Cela fait déjà un certain temps que j'invitais ma sœur à venir se reposer un week-end dans le cadre de notre manoir favori. Chaque fois, elle déclinait l'offre.

Elle a fini par l'accepter, en compagnie de mon beau-frère, pour aller ce week-end visiter notre mère à Bagnoles. J'ai fait meuler pour eux un double des clés du fournil de la ferme, où je les loge et où ils sont ainsi incités à revenir, et de la cour du manoir de manière à ce que, notamment, ils puissent y utiliser la cuisine-provisoire-qui-dure. Je n'ai en effet toujours pas complété l'installation de ce fournil du matériel électro-ménager qui y est prévu, petit réfrigérateur et four micro-ondes ; il y a toujours eu d'autres priorités pour l'emploi de mes picaillons puisque l'usage de ce fournil était des plus limités à ce jour, mon aîné ayant décrété qu'une telle dépendance a été bâtie puis restaurée trop loin de notre manoir favori pour accueillir son Excellence.

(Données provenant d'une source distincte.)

theorem keeps_execIndexCreateCreate {F : List Piece} {a : State} {k : ℕ} {s : State} (hF : [.hti, .tier, .rcl, .ring, .SHP_CTX_CNT, .SEC_CNT,
    .RCL_IDX, .RCL_GAUGE, .HTI_W_QFAULT, .HTI_CNT] ⊆ F) (hs : Keeps F a s) :
    KeepsO F a (execIndexCreateCreate k s) := by
  delta execIndexCreateCreate
  exact KeepsO.mk (keeps_begin (Piece.sub hF (by decide +kernel)) hs (fun y1 y2 h3 => keeps_notEvacuating (Piece.sub hF (by decide +kernel)) (fun
      y4 y5 h6 => keeps_indexCreate (Piece.sub hF (by decide +kernel)) h6) h3))

theorem keeps_writeVecs {F : List Piece} {a s : State} {n : ℕ} {x0 : List ℕ} (hF : [.ses, .tier] ⊆ F) (hs : Keeps F a s) :
    KeepsM F a (State.writeVecs s n x0) := by
  induction x0 generalizing s n with
  | nil =>
    rw [State.writeVecs.eq_1]
    exact KeepsM.mk hs
  | cons _ _ ih =>
    rw [State.writeVecs.eq_2]
    split
    · split
      · exact ih (keeps_emitPage hs)
      · exact ih hs
    · split
      · exact KeepsM.nil
      · extract_lets +onlyGivenNames -merge -lift -underBinder v1
        clear_value v1
        exact ih (keeps_emitPage (keeps_putPage (Piece.sub hF (by decide +kernel)) hs))

theorem keeps_indexInsert {F : List Piece} {a : State} {src : Option (List (List ℕ))} {metas : List (List ℕ)} {c : Cmd} {s : State} (hF : [.hti,
    .ses, .tier, .gore, .pwr, .pool, .rcl, .ring, .TIER_OBJ, .TIER_DRV, .TIER_CNT, .SHP_CTX_CNT, .SEC_CNT, .RCL_IDX, .RCL_GAUGE, .PWR_DROGUE,
        .PWR_CNT, .POOL_OBJ, .POOL_CNT, .HTI_W_QFAULT, .HTI_CNT, .GORE_PANEL, .GORE_CTX, .GORE_CNT, .CTL_READY, .CTL_PM] ⊆ F) (hs : Keeps F a s) :
    Keeps F a (indexInsert src metas c s) := by
  delta indexInsert
  extract_lets +onlyGivenNames -merge -lift -underBinder v1
  extract_lets +onlyGivenNames -merge -lift -underBinder v2
  extract_lets +onlyGivenNames -merge -lift -underBinder v3
  extract_lets +onlyGivenNames -merge -lift -underBinder v4
  extract_lets +onlyGivenNames -merge -lift -underBinder v5
  split
  · exact keeps_finish (Piece.sub hF (by decide +kernel)) hs
  · split
    · exact keeps_finish (Piece.sub hF (by decide +kernel)) hs
    · refine keeps_ite (fun _ => keeps_finish (Piece.sub hF (by decide +kernel)) hs) (fun _ => ?_)
      extract_lets +onlyGivenNames -merge -lift -underBinder v6
      extract_lets +onlyGivenNames -merge -lift -underBinder v7
      extract_lets +onlyGivenNames -merge -lift -underBinder v8
      extract_lets +onlyGivenNames -merge -lift -underBinder f24
      unfold f24
      beta_reduce
      split
      · exact keeps_takeSeq (Piece.sub hF (by decide +kernel)) hs
      · extract_lets +onlyGivenNames -merge -lift -underBinder v9
        split
        · exact keeps_takeSeq (Piece.sub hF (by decide +kernel)) hs
        · extract_lets +onlyGivenNames -merge -lift -underBinder v10
          refine keeps_ite (fun _ => keeps_takeSeq (Piece.sub hF (by decide +kernel)) hs) (fun _ => ?_)
          extract_lets +onlyGivenNames -merge -lift -underBinder v11
          extract_lets +onlyGivenNames -merge -lift -underBinder v12
          extract_lets +onlyGivenNames -merge -lift -underBinder v13
          extract_lets +onlyGivenNames -merge -lift -underBinder v14
          extract_lets +onlyGivenNames -merge -lift -underBinder v15
          refine keeps_ite (fun _ => keeps_takeSeq (Piece.sub hF (by decide +kernel)) hs) (fun _ => ?_)
          split
          · exact keeps_takeSeq (Piece.sub hF (by decide +kernel)) hs
          · rename_i x18 e20
            have h19 := KeepsM.get e20 (F := F) (a := a) (by
                exact keeps_writeVecs (Piece.sub hF (by decide +kernel)) (keeps_setIndex (Piece.sub hF (by decide +kernel)) hs)
              )
            extract_lets +onlyGivenNames -merge -lift -underBinder v21
            extract_lets +onlyGivenNames -merge -lift -underBinder s22
            have h23 : Keeps F a s22 := by
              unfold s22
              exact keeps_sinkIndex (Piece.sub hF (by decide +kernel)) (keeps_writePages (Piece.sub hF (by decide +kernel)) (keeps_takeSeq
                  (Piece.sub hF (by decide +kernel)) h19))
            clear_value s22
            exact keeps_winch (Piece.sub hF (by decide +kernel)) (keeps_addItem (Piece.sub hF (by decide +kernel)) h23)

theorem keeps_execIndexInsert {F : List Piece} {a : State} {k : ℕ} {src : Option (List (List ℕ))} {metas : List (List ℕ)} {s : State} (hF :
    [.hti, .ses, .tier, .gore, .pwr, .pool, .rcl, .ring, .TIER_OBJ, .TIER_DRV, .TIER_CNT, .SHP_CTX_CNT, .SEC_CNT, .RCL_IDX, .RCL_GAUGE,
        .PWR_DROGUE, .PWR_CNT, .POOL_OBJ, .POOL_CNT, .HTI_W_QFAULT, .HTI_CNT, .GORE_PANEL, .GORE_CTX, .GORE_CNT, .CTL_READY, .CTL_PM] ⊆ F) (hs :
            Keeps F a s) :
    KeepsO F a (execIndexInsert k src metas s) := by
  delta execIndexInsert
  exact KeepsO.mk (keeps_begin (Piece.sub hF (by decide +kernel)) hs (fun y1 y2 h3 => keeps_indexInsert (Piece.sub hF (by decide +kernel)) h3))

theorem keeps_helperLoad {F : List Piece} {a : State} {src : SrcRead} {c : Cmd} {s : State} (hF : [.hti, .tier, .rcl, .ring, .TIER_RSV,
    .SHP_CTX_CNT, .SEC_CNT, .RCL_HELPER, .RCL_GAUGE, .HTI_W_QFAULT, .HTI_CNT] ⊆ F) (hs : Keeps F a s) :
    Keeps F a (helperLoad src c s) := by
  delta helperLoad
  extract_lets +onlyGivenNames -merge -lift -underBinder v1 v2 v3 v4
  clear_value v1 v2 v3 v4
  refine keeps_ite (fun _ => keeps_finish (Piece.sub hF (by decide +kernel)) hs) (fun _ => ?_)
  split
  · exact keeps_finish (Piece.sub hF (by decide +kernel)) hs
  · extract_lets +onlyGivenNames -merge -lift -underBinder f22
    unfold f22
    beta_reduce
    split
    · exact keeps_finish (Piece.sub hF (by decide +kernel)) hs
    · extract_lets +onlyGivenNames -merge -lift -underBinder v5 v6 v7 v8
      clear_value v5 v6 v7 v8
      extract_lets +onlyGivenNames -merge -lift -underBinder s9
      have h10 : Keeps F a s9 := by
        unfold s9
        exact keeps_ite (fun _ => keeps_rsvFull (Piece.sub hF (by decide +kernel)) hs) (fun _ => hs)
      clear_value s9
      extract_lets +onlyGivenNames -merge -lift -underBinder f21
      unfold f21
      beta_reduce
      refine keeps_ite (fun _ => ?_) (fun _ => ?_)
      · extract_lets +onlyGivenNames -merge -lift -underBinder v11
        clear_value v11
        extract_lets +onlyGivenNames -merge -lift -underBinder s12
        have h13 : Keeps F a s12 := by
          unfold s12
          split
          · exact keeps_lendPages (Piece.sub hF (by decide +kernel)) h10
          · exact h10
        clear_value s12
        extract_lets +onlyGivenNames -merge -lift -underBinder s14
        have h15 : Keeps F a s14 := by
          unfold s14
          exact keeps_setHelper (Piece.sub hF (by decide +kernel)) (keeps_lendPages (Piece.sub hF (by decide +kernel)) (keeps_rsvSwap (Piece.sub
              hF (by decide +kernel)) h13))
        clear_value s14
        exact keeps_finish (Piece.sub hF (by decide +kernel)) h15
      · split
        · extract_lets +onlyGivenNames -merge -lift -underBinder v16
          clear_value v16
          extract_lets +onlyGivenNames -merge -lift -underBinder s17
          have h18 : Keeps F a s17 := by
            unfold s17
            split
            · exact keeps_lendPages (Piece.sub hF (by decide +kernel)) h10
            · exact h10
          clear_value s17
          extract_lets +onlyGivenNames -merge -lift -underBinder s19
          have h20 : Keeps F a s19 := by
            unfold s19
            exact keeps_setHelper (Piece.sub hF (by decide +kernel)) (keeps_lendPages (Piece.sub hF (by decide +kernel)) (keeps_rsvSwap
                (Piece.sub hF (by decide +kernel)) h18))
          clear_value s19
          exact keeps_finish (Piece.sub hF (by decide +kernel)) h20
        · exact keeps_ite (fun _ => keeps_finish (Piece.sub hF (by decide +kernel)) h10) (fun _ => keeps_finish (Piece.sub hF (by decide +kernel)) hs)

Il est prévu que, le week-end prochain, ma sœur revienne, accompagnée cette fois de son aîné et de la petite famille de ce dernier. Je prévois de loger ceux-ci dans le fournil du manoir, dont le lavabo reçoit l'eau mais je ne suis pas sûr de savoir en rallumer le chauffe-eau. A part ce lavabo, cette dépendance est dépourvue de douche ou de w.-c., de sorte que son confort est bien moindre que celui du fournil de la ferme. En outre, ce bâtiment a subi des dégâts des eaux le dernier hiver auxquels Igor n'a pas encore remédié. Il devait le faire hier mais, comme il n'a pas réussi à se procurer la chaux à badigeonner sur les murs maculés de tanin, il a reporté son intervention au début de ses vacances, le 27 juillet prochain si j'ai bien retenu. Avec un peu de chance, nous pourrions donc arriver à ce que ce fournil soit plus présentable pour ce neveu.

Accessoirement, je retiens que l'état de santé de ma mère et son séjour à Bagnoles auront permis à notre petite fratrie de commencer à se retrouver commodément, ce qui n'avait guère été possible à Paris où chacun se trouve si souvent absorbé par une vie quotidienne prenante.